- EXERCISE -
In the records below, find each line containing the word "configFault" and copy it.
[DATA FOR THIS EXERCISE Boundary: Start]
/-- The overruns of the ended tick `p` are recorded, and raise a tick fault (R49, R50). -/
def State.commitOverruns (s : State) (p : PlanTick) : State :=
  let l := s.belfry.overruns
  let s0 := s.setBelfry { s.belfry with overruns := [] }
  match firstOverrun l with
  | none => s0
  | some o =>
    let n := overrunCount l
    let s1 := (s0.err pgBelfry 8).tickFault
    if s1.rdb pgBelfry Bel.OVR_VALID then
      (s1.again pgBelfry Bel.OVR_VALID).wr pgBelfry Bel.OVR_COUNT (min (s1.rd pgBelfry Bel.OVR_COUNT + n) 0xFFFF)
    else s1.fillOverrun p n o

/-! ## The Belfry turns (R33, R35, R41, R370) -/

/-- TRIM_MAX. -/
def State.trimMax (s : State) : Nat := s.rd pgBelfry Bel.TRIM_MAX

/-- The trim of the tick that begins (R41). -/
def State.trimNext (s : State) : Int :=
  let l := s.belfry.marks
  if s.rdb pgBelfry Bel.TRIM_EN && s.joined && !l.isEmpty then
    max (-(s.trimMax : Int)) (min (s.trimMax : Int) (roundTieZero ((l.map (·.2)).foldl (· + ·) 0) (4 * l.length)))
  else 0

/-- The trim meets its limit: joined neighbours ask for it. -/
def State.trimAtLimit (s : State) : Bool :=
  s.rdb pgBelfry Bel.TRIM_EN && s.joined && !s.belfry.marks.isEmpty && s.trimNext.natAbs = s.trimMax

/-- The tick number increments; what was counted for the ended tick is put by. -/
def State.turnTick (s : State) : State :=
  let b := s.belfry
  let s1 := s.wr pgBelfry Bel.LAST_TRIM (ofSigned 8 ((b.tickLen : Int) - (s.period : Int)))
  s1.setBelfry { b with
    tick := tickAdd b.tick 1
    tickStart := b.tickStart + b.tickLen
    trimRun := if s.trimAtLimit then b.trimRun + 1 else 0
    trimSat := s.trimAtLimit && b.trimSat
    marks := [], charges := []
    past := { tick := b.tick, start := b.tickStart, per := s.rd pgBelfry Bel.PER_CUR, step := b.stepCount } :: b.past }

/-- JOINED is set: skews and skip notices of before have no meaning, and the torus links that are UP are noted (R357). -/
def State.setJoined (s : State) : State :=
  let s1 := (List.range 6).foldl (fun t d => t.wri pgBelfry Bel.SKEW_VALID d 0) (s.wrb pgBelfry Bel.JOINED true)
  (s1.setBelfry { s1.belfry with silent := [], seenMarks := [] }).setWatch { s1.watch with
    joining := none, adopted := false, joinUp := filterRange 6 fun d => s.linkUp (torusLink d) }

/-- A join comes into force at a boundary (R370). -/
def State.turnJoin (s : State) : State :=
  match s.watch.joining with
  | some true =>
    let s1 := (s.setJoined).wr pgWatch Wat.JOIN_DIR 7
    s1.setBelfry { s1.belfry with
      tick := s.rd2 pgWatch Wat.JOIN_TICK_LO Wat.JOIN_TICK_HI % tickMod, stepCount := 0, skipMap := [], flooded := [],
      past := [], early := [] }
  | some false => if s.watch.adopted then s.setJoined else s
  | none => s

/-- The scheduled plane turns, and open writes become visible to plan units (R380): the plan state of the ended tick `p` is kept for the data it stamped, and what no later tick can
name goes (R44, R46, R115). -/
def State.turnSched (s : State) (p : PlanTick) : State :=
  let prev := if p.runs then p else s.sched.prev
  let live (t : Nat) : Bool := t = prev.tick || tickReached t s.now
  let s1 := (s.setArrays { s.arrays with unseen := [] }).setSched { s.sched with
    prev := prev, taken := [], inbox := [], decoded := []
    landing := s.sched.landing.filter fun x => live x.2.1
    counts := s.sched.counts.filter fun x => live x.1.2.2
    lasts := s.sched.lasts.filter fun x => live x.1.2.2 }
  if s1.rdb (pgKeep 0) Pln.LANDING_OLD then
    (s1.setBankState (1 - s1.active) 2).wr (pgKeep 0) Pln.LANDING_OLD 0
  else s1

/-- EN of a page with an RWT EN changes (R403). -/
def State.enChange (s : State) (p : PageId) (on : Bool) : State :=
  if p.ty = tyEndpoint || p.ty = tyTorus then
    let l := if p.ty = tyTorus then torusLink p.inst else p.inst
    if on then (s.wakeEn p).tryStart l else s.downLink l
  else if on then s.wakeEn p
  else if p = pgHost then s.hostLinkDown
  else s

/-- A staged write takes effect (R35). -/
def State.commitField (s : State) (k : RegKey) (v : Nat) : State :=
  match fieldOfKey k with
  | none => s
  | some x =>
    let was := s.raw x.1 x.2.1 x.2.2
    let s1 := s.put x.1 x.2.1 x.2.2 v
    if x.2.1 = Hdr.EN && was ≠ v then s1.enChange x.1 (v = 1) else s1

/-- The key of G16. -/
def g16Key : RegKey := rkey pgBelfry Bel.G16 0

/-- Every staged write takes effect, G16 apart. -/
def State.commitStaged (s : State) : State :=
  (s.staged.filter fun x => x.1 ≠ g16Key).foldl (fun t x => t.commitField x.1 x.2)
    { s with staged := s.staged.filter fun x => x.1 = g16Key }

/-- A staged value agrees with the image that will be in force; with none in force it does (R32). -/
def agrees (v w : Option Nat) : Bool :=
  match v, w with
  | some a, some b => a = b
  | _, _ => true

/-- Staged changes of period and guard take effect or are refused, against the image in force after the boundary; the
length of the tick that begins. Where one of them disagrees, both the period and the guard in force stay (R32, R41; log 194). -/
def State.settlePeriod (s : State) (img : Option (List Byte)) (trim : Int) : State :=
  let per := s.perStaged s.now
  let g := s.g16Staged
  let perOk := agrees per (img.map imgPerU)
  let gOk := agrees g (img.map imgG16)
  let s1 := { s with staged := AL.del s.staged g16Key }
  let s2 := if per.isSome then s1.setBelfry { s1.belfry with perArmed := none } else s1
  let s3 := match per with
    | some u => if perOk && gOk then s2.wr pgBelfry Bel.PER_CUR u else s2
    | none => s2
  let s4 := match g with
    | some v => if perOk && gOk then s3.put pgBelfry Bel.G16 0 v else s3
    | none => s3
  let s5 := if perOk && gOk then s4 else (s4.err pgBelfry 9).configFault
  s5.setBelfry { s5.belfry with tickLen := ((s5.period : Int) + trim).toNat }

/-! ## The plan switch (R115, R358) -/

/-- Work carried over from earlier plan steps is dropped: the plan goes on elsewhere. -/
def State.dropWork (s : State) : State :=
  let s1 := s.runningUnits.foldl (fun t u => t.unitState u.1 u.2 0) { s with runs := [] }
  s1.setSched { s1.sched with outbox := [] }

/-- The new bank comes into force with step index 0 and variant 0. -/
def State.bankSwitch (s : State) : State :=
  let b := s.sched.armBank
  let m := ((s.bank b).map Bank.image).getD []
  let s1 := (s.wrs (pgKeep 0) [(Pln.LANDING_OLD, b2n s.planOn), (Pln.ACTIVE, b), (Pln.STEP_IDX, 0), (Pln.VAR_CUR, 0),
    (Pln.PLAN_ID_LO, imgPlanId m % 2 ^ 32), (Pln.PLAN_ID_HI, imgPlanId m / 2 ^ 32)]).setBankState b 3
  let s2 := (List.range 4).foldl (fun t k => t.wr (pgKeep k) Slt.LAND_SIZE (landNeed m k)) s1
  let s3 := (s2.setSched { s2.sched with fresh := true }).dropWork
  s3.setWatch { s3.watch with
    reselect := s3.watch.reselect || s3.watch.switchAt.isSome
    failed := if s3.watch.switchAt.isSome then s3.watch.failed else [] }

/-- The armed switch takes place, or is refused because the period or guard in force differs (R115). -/
def State.planSwitch (s : State) (fits : Bool) : State :=
  let s1 := s.wr (pgKeep 0) Pln.ARMED 0
  if fits then s1.bankSwitch else (s1.err (pgKeep 0) 12).configFault

/-! ## Markers (R36, R38) -/

/-- The marker of the tick that begins. -/
def State.ownMarker (s : State) : Marker :=
  { tick := s.now, perU := s.rd pgBelfry Bel.PER_CUR, joined := s.joined, skipped := s.skipped,
    trimSat := s.belfry.trimSat, trim := toSigned 8 (s.rd pgBelfry Bel.LAST_TRIM), step := s.belfry.stepCount % 2 ^ 32 }
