-- ==== Sys2Proof/Certificates/Slice0/Obligations.lean ====
section
/-! DEFINITION. The statements for the provers. -/

open Sys2Proof Sys2Proof.Machine

/-! ## The queue, and what every command keeps -/

/-- A step takes the command at the front of the queue and runs it with the queue's rest. -/
def Obligations.StepRunsFrontCommand : Prop :=
  ∀ (c : Instr) (l : List Instr) (s : State), s.pending = c :: l → step s = exec c (s.withPending l)

/-- On an empty queue a step is one core cycle and nothing else (the model's choice, log 4). -/
def Obligations.EmptyQueueIsOneCycle : Prop :=
  ∀ s : State, s.pending = [] → step s = .next { s with clock := s.clock + 1 }

/-- Every command completes: none stops, none touches the queue, none takes time (log 4). -/
def Obligations.CommandsCompleteAtOnce : Prop :=
  ∀ (c : Instr) (s : State), ∃ t, exec c s = .next t ∧ t.pending = s.pending ∧ t.clock = s.clock

/-- The state after reset is well formed, with nothing stored, nothing queued and no fuse burned. -/
def Obligations.ResetIsSafe : Prop :=
  Safe State.reset ∧ State.reset.pending = [] ∧ State.reset.mem = [] ∧ State.reset.events.items = [] ∧
    State.reset.vane.tamper = false ∧ State.reset.fuses.revoked = 0

/-- Every step keeps a state well formed: memory in canonical form, the tick number within 48 bits, at most 256 events. -/
def Obligations.StepKeepsSafe : Prop := ∀ s t : State, Safe s → step s = .next t → Safe t

/-- Fuses only burn: SVN_MIN never falls, a revoked key slot stays revoked, and the firmware keys stay (R445, R446). -/
def Obligations.FusesOnlyBurn : Prop :=
  ∀ s t : State, step s = .next t →
    s.fuses.svnMin ≤ t.fuses.svnMin ∧ t.fuses.fkeys = s.fuses.fkeys ∧
      ∀ i, s.fuses.revoked.testBit i = true → t.fuses.revoked.testBit i = true

/-- The cumulative energy registers only increase, in every step (R454). -/
def Obligations.EnergyOnlyIncreases : Prop :=
  ∀ s t : State, step s = .next t → s.vane.eMain ≤ t.vane.eMain ∧ s.vane.eBackup ≤ t.vane.eBackup

/-- The tamper loop's break sets TAMPER and fixes TAMPER_TIME, and no step clears or moves either (R456). -/
def Obligations.TamperIsPermanent : Prop :=
  (∀ s : State, ∃ t, exec .tamperBreak s = .next t ∧ t.vane.tamper = true ∧
      t.vane.tamperTime = (if s.vane.tamper then s.vane.tamperTime else s.vane.time) ∧
      t = { s with vane := t.vane } ∧ t.vane = { s.vane with tamper := true, tamperTime := t.vane.tamperTime }) ∧
    ∀ s t : State, step s = .next t → s.vane.tamper = true → t.vane.tamper = true ∧ t.vane.tamperTime = s.vane.tamperTime

/-- The tick number moves only at a boundary or when a join adopts a neighbour's; any other command leaves it, or resets the
Belfry with the module to 0 (R33, R370). -/
def Obligations.OnlyBoundariesMoveTheTick : Prop :=
  ∀ (c : Instr) (s t : State), c ≠ .tickBoundary → (∀ d m, c ≠ .joinAdopt d m) → (∀ l f b, c ≠ .lineBlockReceive l f b) →
    exec c s = .next t → t.now = s.now ∨ t.now = 0

/-- At a boundary the tick number increments modulo 2^48, the next tick starts where the old one ends, and the plan step count
increments unless the tick is skipped (R33, Table 02.5). A module that joins by seed takes JOIN_TICK, as it stands when the tick's
work is closed, and step count 0 instead (R370). A register write that waited for the boundary may reset the module, to tick 0.
Before the boundary the command has no effect. -/
def Obligations.BoundaryAdvancesTheTick : Prop :=
  ∀ s : State,
    (s.running = false ∨ s.clock < s.belfry.tickStart + s.belfry.tickLen → exec .tickBoundary s = .next s) ∧
    (s.running = true → s.belfry.tickStart + s.belfry.tickLen ≤ s.clock → ∃ t n, exec .tickBoundary s = .next t ∧
      n = (if s.endTick.watch.joining = some true then
        s.endTick.rd2 pgWatch Wat.JOIN_TICK_LO Wat.JOIN_TICK_HI % 2 ^ 48 else (s.now + 1) % 2 ^ 48) ∧
      (t.now = n ∨ t.now = 0) ∧
      (s.waiting = [] → t.now = n ∧ t.belfry.tickStart = s.belfry.tickStart + s.belfry.tickLen ∧
        t.belfry.stepCount = (if s.endTick.watch.joining = some true then 0 else if t.skipped then s.belfry.stepCount
          else (s.belfry.stepCount + 1) % 2 ^ 48)))
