-- ==== Sys2Proof/Laws/KeepsRegAccess.lean ====
section
/-! SUPPORT. What the operations of RegAccess.lean keep (Keeps). -/

namespace Sys2Proof.Machine

open Sys2Proof

theorem State.setWindow_keeps {z : Frame} {s : State} (h : Keeps z s) (w : Nat) (x : CmdWin) :
    Keeps z (State.setWindow s w x) := by
  unfold State.setWindow
  repeat' first
    | with_reducible assumption
    | with_reducible apply State.put_keeps
    | dsimp only
    | with_reducible apply keepsOf_eta
    | with_reducible apply keeps_mk

theorem State.closeWindow_keeps {z : Frame} {s : State} (h : Keeps z s) (w : Nat) :
    Keeps z (State.closeWindow s w) := by
  unfold State.closeWindow
  repeat' first
    | with_reducible assumption
    | split
    | dsimp only
    | with_reducible apply keepsOf_eta
    | with_reducible apply keeps_mk

theorem State.cwStop_keeps {z : Frame} {s : State} (h : Keeps z s) (w : Nat) :
    Keeps z (State.cwStop s w) := by
  unfold State.cwStop
  repeat' first
    | with_reducible assumption
    | with_reducible apply State.closeWindow_keeps
    | with_reducible apply State.setWindow_keeps
    | split
    | dsimp only

theorem State.swWord_keeps {z : Frame} {s : State} (h : Keeps z s) (p : PageId) (off v : Nat) :
    Keeps z (State.swWord s p off v) := by
  unfold State.swWord
  repeat' first
    | with_reducible assumption
    | with_reducible apply State.swField_keeps
    | with_reducible refine keeps_foldl (fun t x ht => ?_) ?_

theorem State.windowWrite_keeps {z : Frame} {s : State} (h : Keeps z s) (w off v : Nat) :
    Keeps z (State.windowWrite s w off v) := by
  unfold State.windowWrite
  repeat' first
    | with_reducible assumption
    | with_reducible apply State.cwStop_keeps
    | with_reducible apply State.swWord_keeps
    | with_reducible apply State.err_keeps
    | with_reducible apply State.put_keeps
    | split
    | dsimp only

theorem State.enableWrite_keeps {z : Frame} {s : State} (h : Keeps z s) (off v : Nat) :
    Keeps z (State.enableWrite s off v) := by
  unfold State.enableWrite
  repeat' first
    | with_reducible assumption
    | with_reducible apply State.cwStop_keeps
    | with_reducible apply State.swWord_keeps
    | with_reducible refine keeps_foldl (fun t x ht => ?_) ?_
    | split
    | dsimp only

theorem State.swFields_keeps {z : Frame} {s : State} (h : Keeps z s) (p : PageId) (v : Nat) (l : List Reg) :
    Keeps z (State.swFields s p v l) := by
  unfold State.swFields
  repeat' first
    | with_reducible assumption
    | with_reducible apply State.swField_keeps
    | with_reducible refine keeps_foldl (fun t x ht => ?_) ?_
[DATA FOR THIS EXERCISE Boundary: End]
- ANSWER SECTION -
  let s5 := if perOk && gOk then s4 else (s4.err pgBelfry 9).configFault
  if fits then s1.bankSwitch else (s1.err (pgKeep 0) 12).configFault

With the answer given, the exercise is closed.